NICK CAVE, PREGHIERE DI FUOCO E BALLATE ASSASSINE
Nick Cave. Preghiere di fuoco e ballate assassine, scritto da Marco Petrelli, assume fino in fondo il carattere composito di Cave, la sua grammatica biblica, il suo archivio di immagini, la sua fame di letteratura. Cave appartiene a quella specie di autori che si lasciano capire davvero solo quando si osserva il modo in cui una voce assorbe testi lontani e li costringe a convivere nello stesso corpo.
Si parte dal padre come figura che tiene insieme disciplina del linguaggio, prestigio della letteratura, trauma, imitazione e sfida. Colin Cave resta una presenza che istruisce e ferisce, impone il peso dello stile e insieme apre il varco del mito. Da lì il libro trova la sua temperatura migliore: mostra la pressione che il padre, la Bibbia, il lutto, la violenza e la costruzione del mito esercitano sulla scrittura. La Bibbia di Re Giacomo, Lolita, Delitto e castigo, Shakespeare, il gotico americano arrivano come materiali che hanno lasciato una traccia nella sintassi emotiva di un autore.

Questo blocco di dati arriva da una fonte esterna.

-- ==== Sys2Proof/Certificates/Slice0/Obligations.lean ====
section
/-! DEFINITION. The statements for the provers, in the order of OBLIGATIONS.json: encoding, the step and interrupts, faults,
reset and invariants, the data space and the stack, frames, and what each family of instructions does and when it
completes. -/

open Sys2Proof Sys2Proof.Machine

/-! ## Encoding -/

/-- R135, with the words of the examples of spec/40 to spec/47: sample words decode to the instructions they stand for. -/
def Obligations.SampleWordsDecode : Prop :=
  decodeWords 0x0F01 0 = some (.add 16 17) ∧ decodeWords 0x96DF 0 = some (.adiw 26 63) ∧
  decodeWords 0x03F6 0 = some (.fmuls 23 22) ∧ decodeWords 0x01CF 0 = some (.movw 24 30) ∧
  decodeWords 0x3840 0 = some (.cpi 20 0x80) ∧ decodeWords 0x9A2B 0 = some (.sbi 5 3) ∧
  decodeWords 0x9478 0 = some (.bset 7) ∧ decodeWords 0xB70F 0 = some (.inp 16 0x3F) ∧
  decodeWords 0xBC25 0 = some (.out 0x25 2) ∧ decodeWords 0xAD0F 0 = some (.lddY 16 63) ∧
  decodeWords 0x9020 0x0100 = some (.lds 2 0x0100) ∧ decodeWords 0x9300 0x0123 = some (.sts 0x0123 16) ∧
  decodeWords 0x93E2 0 = some (.stZDec 30) ∧ decodeWords 0x9105 0 = some (.lpmZInc 16) ∧
  decodeWords 0x95FD 0x1234 = some (.jmp 0x3F1234) ∧ decodeWords 0x940E 0x0456 = some (.call 0x0456) ∧
  decodeWords 0xCFFE 0 = some (.rjmp (-2)) ∧ decodeWords 0xF7F1 0 = some (.brbc 1 (-2)) ∧
  decodeWords 0x9B82 0 = some (.sbis 0x10 2) ∧ decodeWords 0x9304 0 = some (.xch 16) ∧
  decodeWords 0x94FB 0 = some (.des 15)

/-- R134: the rows of the opcode map are pairwise disjoint. -/
def Obligations.OpcodeRowsDisjoint : Prop :=
  opcodeMap.length = 97 ∧
  opcodeMap.Pairwise (fun p q => p.mask &&& q.mask &&& (p.pattern ^^^ q.pattern) ≠ 0) ∧
  ∀ (w : Word), ∀ p ∈ opcodeMap, ∀ q ∈ opcodeMap, p.selects w = true → q.selects w = true →
    p.mask = q.mask ∧ p.pattern = q.pattern

/-- Every well-formed instruction, laid out as its encoding and followed by any bytes, is what the decoder reads. -/
def Obligations.DecodeOfEncode : Prop :=
  ∀ (i : Instr) (rest : List Byte), i.wellFormed = true → decode (bytesOfWords (encode i) ++ rest) = .instr i rest

/-- Every word that decodes is the encoding of exactly the instruction read from it. -/
def Obligations.EncodeOfDecode : Prop :=
  ∀ (w k : Word) (i : Instr), decodeWords w k = some i →
    i.wellFormed = true ∧ encode i = if wordLength w = 2 then [w, k] else [w]

/-- R136, R137: each word of the two tables decodes to no instruction. -/
def Obligations.ReservedWordsRefused : Prop :=
  ∀ (w k : Word), isReserved w = true → decodeWords w k = none

/-- R137: a word that is in neither table is an instruction. -/
def Obligations.OtherWordsDecode : Prop :=
  ∀ (w k : Word), isReserved w = false → ∃ i, decodeWords w k = some i

/-- R120, R121: the two-word instructions are exactly LDS, STS, JMP and CALL, and the first word tells. -/
def Obligations.LengthByFirstWord : Prop :=
  ∀ (w k : Word) (i : Instr), decodeWords w k = some i →
    (wordLength w = 2 ↔ isTwoWords i = true) ∧ (wordLength w = 1 ↔ isTwoWords i = false) ∧
      (encode i).length = wordLength w

/-! ## The step and interrupts -/

/-- R336: at a running machine with no interrupt to take, a step runs the instruction that the bytes at the PC decode to,
with the hold-off cleared first. -/
def Obligations.StepRunsDecodedInstruction : Prop :=
  ∀ (s : State) (i : Instr) (w k : Word), s.run = .running → interruptDue s = none →
    progWord s.pc.toNat s = .next w → (wordLength w = 2 → progWord (s.nextPc 1) s = .next k) →
    (wordLength w = 1 → k = 0) → decodeWords w k = some i → step s = exec i (s.setHoldoff false)

/-- R90, R138: what stops a fetch: a word beyond the flash, a reserved word. -/
def Obligations.StepFetchFaults : Prop :=
  ∀ (s : State), s.run = .running → interruptDue s = none →
    (s.cfg.flashWords ≤ s.pc.toNat → step s = .fault (.fetchOutOfRange s.pc.toNat)) ∧
    ∀ w, progWord s.pc.toNat s = .next w →
      (isReserved w = true → step s = .fault (.reservedOpcode w)) ∧
      (wordLength w = 2 → s.cfg.flashWords ≤ s.nextPc 1 → step s = .fault (.fetchOutOfRange (s.nextPc 1)))

/-- R336, R345, R347: a stopped machine stays as it is, and a sleeping one leaves sleep only by taking an interrupt. That
"no step" and "no architectural change" are an unchanged next state is the model's choice (notes/assumptions/12.md). -/
def Obligations.StoppedAndSleepingMachines : Prop :=
  ∀ (s : State),
    (s.run = .stopped → step s = .next s) ∧
    (s.run = .sleeping → interruptDue s = none → step s = .next s) ∧
    (s.run = .sleeping → ∀ t, step s = .next t → t.run ≠ .sleeping →
      ∃ n, n ∈ pendingVectors s ∧ s.flag .I = true ∧ s.irqHoldoff = false ∧ takeInterrupt n s = .next t)

/-- R324, R325, R326: an interrupt is taken at a boundary exactly when I = 1, no hold-off stands and a source is pending,
and it is the pending source with the lowest vector number. How the pending set is held is the model's choice
(notes/assumptions/8.md). -/
def Obligations.LowestPendingInterruptTaken : Prop :=
  ∀ (s : State), s.run ≠ .stopped →
    (∀ n, s.flag .I = true → s.irqHoldoff = false → n ∈ pendingVectors s → (∀ m ∈ pendingVectors s, n ≤ m) →
      step s = takeInterrupt n s) ∧
    ((s.flag .I = false ∨ s.irqHoldoff = true ∨ pendingVectors s = []) → s.run = .running →
      step s = andThen (fetch s) fun i => exec i (s.setHoldoff false))

/-- R328: interrupt entry: the PC pushed as by a call, I cleared on every core but XMEGA, the core awake, the PC at the
vector, every other register, flag and memory kept. That the requests are a list in the state, and that the entry clears
request n exactly when `irqClearOnEntry` names it, is the model's choice (notes/assumptions/8.md). -/
def Obligations.InterruptEntry : Prop :=
  ∀ (s : State) (n : Nat), s.cfg.core ≠ .avr1 → s.cfg.irq = .reference → s.cfg.vectorAddr = .reference →
    stackInSram s →
    ∃ u t, pushPc s.pc s = .next u ∧ takeInterrupt n s = .next t ∧ t.sram = u.sram ∧ t.sp = u.sp ∧
      t.flag .I = (s.cfg.isXmega && s.flag .I) ∧ (∀ f, f ≠ .I → t.flag f = s.flag f) ∧
      t.pc = BitVec.ofNat 22 ((s.cfg.resetVector + n * s.cfg.vectorStride) % 2 ^ s.cfg.pcBits) ∧
      t.run = .running ∧ t.irqHoldoff = s.irqHoldoff ∧ (∀ r, t.reg r = s.reg r) ∧
      (t.rampx, t.rampy, t.rampz, t.rampd, t.eind) = (s.rampx, s.rampy, s.rampz, s.rampd, s.eind) ∧
      t.io = s.io ∧ t.flash = s.flash ∧ t.cfg = s.cfg ∧
      t.irqPending = if s.cfg.irqClearOnEntry.contains n then s.irqPending.filter (· != n) else s.irqPending

/-- R328, R295, R330: RETI after an interrupt entry is back at the interrupted instruction, with the stack pointer, the
registers and the flags as they were, I set and the hold-off armed. -/
def Obligations.InterruptThenReti : Prop :=
  ∀ (s t : State) (n : Nat), Invariant s → s.cfg.widthsOk = true → s.cfg.isXmega = false → s.cfg.irq = .reference →
    stackInSram s → takeInterrupt n s = .next t →
    ∃ u, exec .reti t = .next u ∧ u.pc = s.pc ∧ u.sp = s.sp ∧ u.flag .I = true ∧ u.irqHoldoff = true ∧
      (∀ f, f ≠ .I → u.flag f = s.flag f) ∧ (∀ r, u.reg r = s.reg r) ∧
      ∀ a, a ∉ callStores s → u.sramAt a = s.sramAt a

/-- R57, R326: an instruction that changes I from 0 to 1 arms the hold-off, and outside XMEGA nothing else does but RETI:
an instruction that arms it has changed I from 0 to 1. -/
def Obligations.HoldoffArmedBySettingI : Prop :=
  ∀ (i : Instr) (s t : State), s.cfg.widthsOk = true → s.irqHoldoff = false → exec i s = .next t →
    (s.flag .I = false → t.flag .I = true → t.irqHoldoff = true) ∧
    (s.cfg.isXmega = false → t.irqHoldoff = true → i ≠ .reti → s.flag .I = false ∧ t.flag .I = true)

/-! ## Faults of the instruction -/

/-- R138, R146, R63: an instruction that the configured machine lacks raises NotImplemented with its mnemonic, and only
such an instruction does. Which ones those are, by core level (R146, R267, R268, R309), option (R146, R258, R259, R310,
RAMPZ for ELPM, EIND for EIJMP and EICALL) and register number (R63: AVRtiny has no R0 to R15): one clause for each group
of instructions, all 97 among them. MOVW on AVRtiny and LPM on AVR1 are read as notes/assumptions/11.md says; RCALL, RET and
RETI on AVR1 as notes/assumptions/20.md says. -/
def Obligations.MissingInstructionFaults : Prop :=
  (∀ (i : Instr) (s : State) (m : String),
    exec i s = .fault (.notImplemented m) ↔ implements s.cfg i = false ∧ m = mnemonic i) ∧
  ∀ (s : State) (d r : Reg) (k : Byte) (w : Word) (a : BitVec 6) (a5 : BitVec 5) (b : BitVec 3) (q k6 : BitVec 6)
    (k7 : BitVec 7) (k12 : BitVec 12) (k22 : BitVec 22) (k4 : BitVec 4),
    let c := s.cfg
    (∀ i ∈ [.add d r, .adc d r, .sub d r, .sbc d r, .and d r, .or d r, .eor d r, .cp d r, .cpc d r, .cpse d r, .mov d r],
      s.lacks i ↔ lacksReg c d ∨ lacksReg c r) ∧
    (∀ i ∈ [.com d, .neg d, .swap d, .inc d, .dec d, .asr d, .lsr d, .ror d, .cpi d k, .sbci d k, .subi d k, .ori d k,
        .andi d k, .ldi d k, .bst d b, .bld d b, .sbrc d b, .sbrs d b, .inp d a, .out a d],
      s.lacks i ↔ lacksReg c d) ∧
    (∀ i ∈ [.nop, .sleep, .wdr, .bset b, .bclr b, .sbi a5 b, .cbi a5 b, .sbic a5 b, .sbis a5 b, .rjmp k12, .brbs b k7,
        .brbc b k7],
      ¬ s.lacks i) ∧
    (∀ i ∈ [.rcall k12, .icall, .ijmp, .ret, .reti], s.lacks i ↔ c.core = .avr1) ∧
    (∀ i ∈ [.ldX d, .ldXInc d, .ldXDec d, .ldYInc d, .ldYDec d, .ldZInc d, .ldZDec d, .stX d, .stXInc d, .stXDec d,
        .stYInc d, .stYDec d, .stZInc d, .stZDec d, .push d, .pop d],
      s.lacks i ↔ c.core = .avr1 ∨ lacksReg c d) ∧
    (∀ i ∈ [.lddZ d q, .stdZ q d], s.lacks i ↔ (q ≠ 0 ∧ c.core ∈ [.avr1, .avrTiny]) ∨ lacksReg c d) ∧
    (∀ i ∈ [.lddY d q, .stdY q d], s.lacks i ↔ c.core = .avr1 ∨ (q ≠ 0 ∧ c.core = .avrTiny) ∨ lacksReg c d) ∧
    (∀ i ∈ [.lds d w, .sts w d, .adiw d k6, .sbiw d k6], s.lacks i ↔ c.core ∈ [.avr1, .avrTiny]) ∧
    (∀ i ∈ [.movw d r, .lpmZ d, .lpmZInc d], s.lacks i ↔ c.core ∈ [.avr1, .avr2, .avr3, .avrTiny]) ∧
    (∀ i ∈ [.mul d r, .muls d r, .mulsu d r, .fmul d r, .fmuls d r, .fmulsu d r],
      s.lacks i ↔ c.core ∈ [.avr1, .avr2, .avr25, .avr3, .avrTiny]) ∧
    (∀ i ∈ [.jmp k22, .call k22], s.lacks i ↔ c.core ∈ [.avr1, .avr2, .avr25, .avr4, .avrTiny]) ∧
    (s.lacks .lpm ↔ c.core = .avrTiny ∨ (c.core = .avr1 ∧ c.avr1HasLpm = false)) ∧
    (s.lacks .elpm ↔ c.hasRampZ = false ∨ c.core ∉ [.avr3, .avr5, .avr6, .xmega, .xmegaRmw]) ∧
    (∀ i ∈ [.elpmZ d, .elpmZInc d], s.lacks i ↔ c.hasRampZ = false ∨ c.core ∉ [.avr5, .avr6, .xmega, .xmegaRmw]) ∧
    (s.lacks .brk ↔ c.hasBreak = false ∨ c.core ∉ [.avr5, .avr6, .xmega, .xmegaRmw, .avrTiny]) ∧
    (∀ i ∈ [.eijmp, .eicall], s.lacks i ↔ c.hasEind = false ∨ c.core ∉ [.avr6, .xmega, .xmegaRmw]) ∧
    (s.lacks .spm ↔ c.hasSpm = false ∨ c.core ∈ [.avr1, .avr2, .avr3, .avrTiny]) ∧
    (s.lacks .spmZInc ↔ c.hasSpm = false ∨ c.core ∉ [.xmega, .xmegaRmw]) ∧
    (s.lacks (.des k4) ↔ c.hasDes = false ∨ c.core ∉ [.xmega, .xmegaRmw]) ∧
    (∀ i ∈ [.xch d, .las d, .lac d, .lat d], s.lacks i ↔ c.core ≠ .xmegaRmw)

/-- R229, R256: an updating load or store whose data register is a byte of its pointer raises
UndefinedOperandCombination, carrying the instruction word. -/
def Obligations.UpdatedPointerOperandFaults : Prop :=
  ∀ (s : State) (i : Instr) (p : Ptr) (r : Reg), implements s.cfg i = true → r ∈ p.regs →
    (i = loadIncOf p r ∨ i = loadDecOf p r ∨ i = storeIncOf p r ∨ i = storeDecOf p r ∨
      (p = .z ∧ (i = .lpmZInc r ∨ i = .elpmZInc r))) →
    exec i s = .fault (.undefinedOperandCombination (firstWord i))

/-! ## Reset and invariants -/

/-- R62, R360: the core right after reset. -/
def Obligations.ResetState : Prop :=
  State.reset.pc = 0 ∧ State.reset.sreg = 0 ∧ State.reset.sp = 0x08FF ∧ State.reset.rampx = 0 ∧ State.reset.rampy = 0 ∧
  State.reset.rampz = 0 ∧ State.reset.rampd = 0 ∧ State.reset.eind = 0 ∧ State.reset.irqHoldoff = false ∧
  State.reset.run = .running ∧ State.reset.cfg = Config.reference ∧ Config.reference.wf = true ∧
  ∀ b, State.reset.flashAt b = 0xFF

/-- The state after reset, in any accepted configuration and with any program image that fits, meets the invariant. -/
def Obligations.ResetMeetsInvariant : Prop :=
  Invariant State.reset ∧
  ∀ (c : Config) (flash : Memory), Memory.wf Memory.flashByte flash → (∀ x ∈ flash, x.1 < 2 * c.flashWords) →
    Invariant (State.resetOf c flash)

/-- Every step keeps the invariant: the PC and the SP within their widths, segment registers within their implemented bits
and 0 where absent, the memories canonical and inside their ranges. -/
def Obligations.StepKeepsInvariant : Prop :=
  ∀ (s t : State), Invariant s → step s = .next t → Invariant t

/-- No step changes a parameter of the configuration, nor the list of requests of the reference `Irq` other than by
acknowledging an interrupt. Both are the model's choice: the configuration is a field that no step writes
(notes/assumptions/5.md), a request arrives from outside between steps (notes/assumptions/7.md), and the requests of the
reference `Irq` are a list in the state (notes/assumptions/8.md). Nothing is said of what a platform `Irq` answers. -/
def Obligations.StepKeepsConfiguration : Prop :=
  ∀ (s t : State), step s = .next t →
    t.cfg = s.cfg ∧ (∀ n ∈ t.irqPending, n ∈ s.irqPending) ∧ (interruptDue s = none → t.irqPending = s.irqPending)

/-- R106, R109, R375: with SPM refused, program memory never changes. -/
def Obligations.ProgramMemoryFixedWithoutSpm : Prop :=
  ∀ (s t : State), s.cfg.spmEffect = .reference → step s = .next t → t.flash = s.flash

/-- R360: a reset of a machine that has run puts the core registers at their reset values. That R0 to R31 and SRAM come
through it with their bytes is the model's choice and unsafe (notes/assumptions/21.md): R361 tells a program not to rely on
it. -/
def Obligations.WarmReset : Prop :=
  ∀ (s : State), s.afterReset.pc = BitVec.ofNat 22 (s.cfg.resetVector % 2 ^ s.cfg.pcBits) ∧ s.afterReset.sreg = 0 ∧
    s.afterReset.sp = BitVec.ofNat 16 (s.cfg.spReset % 2 ^ s.cfg.spBits) ∧ s.afterReset.rampx = 0 ∧
    s.afterReset.rampy = 0 ∧ s.afterReset.rampz = 0 ∧ s.afterReset.rampd = 0 ∧ s.afterReset.eind = 0 ∧
    s.afterReset.irqHoldoff = false ∧ s.afterReset.run = .running ∧ (∀ r, s.afterReset.reg r = s.reg r) ∧
    (∀ a, s.afterReset.sramAt a = s.sramAt a) ∧ ∀ b, s.afterReset.flashAt b = s.flashAt b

Il centro vero del saggio sta proprio qui, nella perdita che cerca una lingua e nella lingua che per reggere deve caricarsi di immagini assolute.
Cave sembra scrivere sempre
dal bordo di una fenditura,
dentro una forma severa
attraversata dal caos,
dal delitto, dalla caricatura,
dal grottesco
Petrelli conosce bene il territorio che attraversa: una mappa ampia, che include il Southern Gothic, l’Australia del bush, la murder ballad, il cinema, il western, il gotico come categoria teorica, la topografia interiore di Wangaratta, i riferimenti al lutto, le genealogie del sacro e del barbarico. Cave è un autore che ama l’eccesso e il libro sceglie intelligentemente di non normalizzarlo, ma di lasciarne aperta la costellazione.
Nelle pagine finali dell’introduzione affiora un altro Cave: meno trattenuto dalle ascendenze, più esposto al lutto, più vicino a una parola che serve anzitutto a restare. Il libro arriva a Skeleton Tree e Ghosteen, e lì tocca un punto delicato: la scrittura come pratica di permanenza, come tentativo di abitare la ferita senza chiuderla.
La costruzione mitica, la teatralità,
l’iconografia del peccato
e della dannazione arretrano,
e la parola è costretta a misurarsi
con ferite senza scenografia
È a questo punto che l’antologia smette di fare da appendice e diventa il banco reale del volume. La scelta dei testi dice molto più di qualsiasi dichiarazione di metodo. Ci sono i libri dello stesso Cave, poi la Bibbia, poi Nabokov, Dostoevskij, Twain, Poe, Pinter, Faulkner, O’Connor, Sherwood Anderson, Milton, le murder ballads, Shakespeare, Ondaatje. Quei testi restano ancora addosso alla voce: nel ritmo, nelle immagini, nelle scene, nelle ossessioni. L’antologia li lascia vicini, senza trasformarli in semplice repertorio di fonti.
La selezione piega con decisione verso il Cave delle origini profonde e delle forme che ne hanno temprato la voce. Il Cave degli ultimi anni entra in questa costellazione con un peso diverso: una parola più spoglia, più esposta, più prossima a una forma di interlocuzione pubblica. È una scelta coerente con l’impianto del libro, che tiene al centro il lungo lavorio da cui quella voce è uscita.
Una biblioteca prende fuoco.
E da quel fuoco, qualche volta,
esce una lingua
Il volume resta fedele alla propria linea: leggere un autore attraverso la sua biblioteca vivente, seguendo il punto in cui stile, trauma, sacro, violenza e desiderio di forma entrano nella stessa voce.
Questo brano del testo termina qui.